On Thu, Oct 1, 2015 at 12:51 AM, Taco de Wolff <
tacod...@gmail.com> wrote:
>
> I would outline such optimizations as follows, but correct me if I'm wrong:
> Take for example the `ParseFloat` function. It requires a `string` because
> that is a stronger guarantee than `[]byte`, namely `string` enforces
> non-mutability within the function. Because the atof.go functions are pure
> it is safe to say that they have no state lingering or external
> dependencies. Therefore, unless concurrently used perhaps!, it is safe to
> call such functions without a copy. The compiler would recognize that the
> bytes to string conversion is just a cast and not a copy. This would mean it
> is preferable to write functions accepting strings (for that is a stronger
> guarantee) and there is no need to write duplicated code.

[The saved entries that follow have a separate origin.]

/-- Settles O18: both operands are resolved before the operation divides or tests a bound. -/
theorem badSecondOperandIsReturned : Obligations.BadSecondOperandIsReturned := by
  refine ⟨fun i s d src k e hd hsrc hkey he => ?_, fun s v m x e hv he => ?_⟩
  · obtain ⟨k, hk⟩ := exec_eq_complete_destSource s hd hsrc
    rw [hk]
    exact complete_bind_of_error s (destSource_of_sourceError hkey he) k
  · exact complete_bind_of_error s (dataAddress_of_addressError hv he) _

/-- Settles O19: `STORE` resolves its data before its address. -/
theorem badStoreDataIsReturned : Obligations.BadStoreDataIsReturned :=
  fun s _ m _ he => complete_bind_of_error s (dataAddress_of_dataError m he) _

end Sys2Proof.Machine
end

section
/-! PROOF. The instructions on operands that resolve: result, flags, and everything else unchanged (41_execute_and_move.md
R150, 42_arithmetic.md R160 to R163, 43_logic.md R180 to R183, 44_shift.md R200, R201, 45_memory_ops.md R210, R211). -/

namespace Sys2Proof.Machine

/-! ### Operands that resolve -/

/-- An instruction whose destination is a key and whose source has a value computes from the register's value and that
value. -/
theorem complete_destSource_of_resolves {s : State} {d src : Token} {k b : Nat} (hd : IsKey s d k)
    (hb : SourceValue s src b) (f : DestSource → Except ExecutionError State) :
    s.complete ((s.destSource d src).bind f) = s.complete (f ⟨k, s.readReg k, b⟩) := by
  rw [destSource_of_resolves hd hb]
  rfl

/-- Settles O20. -/
theorem movWritesTheSource : Obligations.MovWritesTheSource :=
  fun _ _ _ _ _ hd hb => complete_destSource_of_resolves hd hb _

/-! ### `ADD` and `SUB` -/

theorem overflowAdd_eq_decide (w a b r : Nat) :
    overflowAdd w a b r =
      decide (a.testBit (w - 1) = b.testBit (w - 1) ∧ r.testBit (w - 1) ≠ a.testBit (w - 1)) := by
  rw [Bool.eq_iff_iff]
  simp [overflowAdd, signBit]

theorem overflowSub_eq_decide (w a b r : Nat) :
    overflowSub w a b r =
      decide (a.testBit (w - 1) ≠ b.testBit (w - 1) ∧ r.testBit (w - 1) ≠ a.testBit (w - 1)) := by
  rw [Bool.eq_iff_iff]
  simp [overflowSub, signBit]

/-- Settles O21. -/
theorem addWritesSumAndFlags : Obligations.AddWritesSumAndFlags := by
  intro s d src k a b r hd hb ha hr
  obtain rfl : r = (Alu.add a b s.cfg.width).1 := by rw [hr, Alu.add_fst]
  rw [exec_add_of_resolves hd hb, ← ha, ← overflowAdd_eq_decide]
  rfl

/-- The masked difference is the residue of the exact one. -/
theorem Alu.sub_fst_cast (a b w : Nat) : (((Alu.sub a b w).1 : Nat) : Int) = ((a : Int) - b) % (2 : Int) ^ w := by
  rw [Alu.sub, Alu.toUnsignedMasked_cast, Nat.cast_pow, Nat.cast_ofNat]

/-- Settles O22. -/
theorem subWritesDifferenceAndFlags : Obligations.SubWritesDifferenceAndFlags := by
  intro s d src k a b r hd hb ha hr
  obtain rfl : r = (Alu.sub a b s.cfg.width).1 := Int.ofNat_inj.mp (by rw [hr, Alu.sub_fst_cast])
  rw [exec_sub_of_resolves hd hb, ← ha, ← overflowSub_eq_decide]
  rfl

/-! ### The instructions that write ZERO and SIGN -/

/-- The state after an instruction that writes the result `r` to register `k`, ZERO and SIGN from it, and nothing else
(10_state.md R34). -/
def State.withResult (s : State) (k r : Nat) : State :=
  { s with
    regs := s.regs.set (k - 1) r
    flags := { s.flags with zero := decide (r = 0), sign := r.testBit (s.cfg.width - 1) }
    reply := some .ok }

theorem State.withResult_eq_commitResult (s : State) (k r : Nat) :
    s.withResult k r = (s.commitResult k r (s.flags.withResult s.cfg.width r)).returnOk := rfl

/-- An instruction that commits the result `res` of its operands with ZERO and SIGN from it gives that state. -/
theorem exec_eq_withResult {i : Instr} {s : State} {d src : Token} {k b r : Nat} {res : Nat → Nat → Nat}
    (he : exec i s = s.complete ((s.destSource d src).bind fun o =>
      .ok (s.commitResult o.dest (res o.a o.b) (s.flags.withResult s.cfg.width (res o.a o.b)))))
    (hd : IsKey s d k) (hb : SourceValue s src b) (hr : r = res (s.readReg k) b) :
    exec i s = .next (s.withResult k r) := by
  rw [he, complete_destSource_of_resolves hd hb, ← hr, State.withResult_eq_commitResult]
  rfl

/-- Settles O23. -/
theorem mulWritesLowWord : Obligations.MulWritesLowWord := by
  rintro s d src k _ b r hd hb rfl hr
  refine exec_eq_withResult (res := fun a b => Alu.mul a b s.cfg.width) rfl hd hb ?_
  rw [hr, Alu.mul_eq]

/-- Settles O24: with a divisor other than 0 the test of `DIV` passes, and the inequalities fix the quotient. -/
theorem divWritesQuotient : Obligations.DivWritesQuotient := by
  rintro s d src k _ b r hd hb rfl hpos hlo hhi
  have hquot : Alu.div (s.readReg k) b = r := Nat.div_eq_of_lt_le hlo hhi
  change execDiv d src s = .next (s.withResult k r)
  rw [execDiv, complete_destSource_of_resolves hd hb, if_neg hpos.ne', hquot]
  rfl

/-- Settles O25. -/
theorem andWritesEachBit : Obligations.AndWritesEachBit := by
  rintro s d src k _ b r hd hb rfl hbits
  refine exec_eq_withResult (res := Alu.and) rfl hd hb (Nat.eq_of_testBit_eq fun j => ?_)
  rw [hbits, Alu.and, Nat.testBit_and]

/-- Settles O26. -/
theorem orWritesEachBit : Obligations.OrWritesEachBit := by
  rintro s d src k _ b r hd hb rfl hbits
  refine exec_eq_withResult (res := Alu.or) rfl hd hb (Nat.eq_of_testBit_eq fun j => ?_)
  rw [hbits, Alu.or, Nat.testBit_or]

/-- Settles O27. -/
theorem xorWritesEachBit : Obligations.XorWritesEachBit := by
  rintro s d src k _ b r hd hb rfl hbits
  refine exec_eq_withResult (res := Alu.xor) rfl hd hb (Nat.eq_of_testBit_eq fun j => ?_)
  rw [hbits, Alu.xor, Nat.testBit_xor]

/-- The complement of a magnitude inverts its `w` bits and has no other (40_alu_primitives.md R119). -/
theorem Alu.testBit_not {a w : Nat} (ha : a < 2 ^ w) (j : Nat) :
    (Alu.not a w).testBit j = (decide (j < w) && !a.testBit j) := by
  rw [Alu.not, Alu.mask, Nat.sub_sub, Nat.add_comm 1 a, Nat.testBit_two_pow_sub_succ ha]

/-- Settles O28: `NOT` resolves its destination only. -/
theorem notInvertsEachBit : Obligations.NotInvertsEachBit := by
  rintro s d k _ r hd rfl ha hbits
  have hr : Alu.not (s.readReg k) s.cfg.width = r :=
    Nat.eq_of_testBit_eq fun j => by rw [Alu.testBit_not ha, hbits]
  change execNot d s = .next (s.withResult k r)
  rw [execNot, State.destination_eq_ok.mpr hd.keyIndex_eq, ← hr]
  rfl

/-- A shift left by `w` or more leaves no bit in the word. -/
theorem mul_two_pow_mod_of_le {w k : Nat} (a : Nat) (h : w ≤ k) : a * 2 ^ k % 2 ^ w = 0 :=
  Nat.mod_eq_zero_of_dvd (Dvd.dvd.mul_left (pow_dvd_pow 2 h) a)

/-- The rule of R120, that an amount of `w` or more gives 0, is no exception to the masked product. -/
theorem Alu.shiftLeft_eq_mul_mod (a k w : Nat) : Alu.shiftLeft a k w = a * 2 ^ k % 2 ^ w := by
  rw [Alu.shiftLeft_eq]
  split
  next h => exact (mul_two_pow_mod_of_le a h).symm
  · rfl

The interesting case is, of course, parallel use. When can we safely
treat a []byte as a string? Only when we know that the contents of
the []byte do not change. If we change the memory model to say that a
program with a race condition is undefined, which is approximately how
we treat race conditions anyhow, then given f(string(b)) where b is a
[]byte the compiler can assume that the contents of b will not change
if there are no possible happens-before relationships in f--that is,
if f does not have any synchronization points before or after which b
might change.
This will be true if f does not call any sync functions, does not have
any channel operations, does not start any goroutines, etc., and if
the same is true for all functions call by f. This can be determined
statically if f is a function or non-interface method call, and if
everything it calls are functions or non-interface methods. I think
we can determine this for the special case of strconv.ParseFloat and
friends.
A similar static analysis can apply for f([]byte(s)). That case is
different--we know that s will not change, so we need to look for any
case where f might try to change the slice contents.
How general this would be, I don't know. It doesn't help for the
important case of writer.Write([]byte(s)), when writer is an
io.Writer. Still, it seems worth investigating.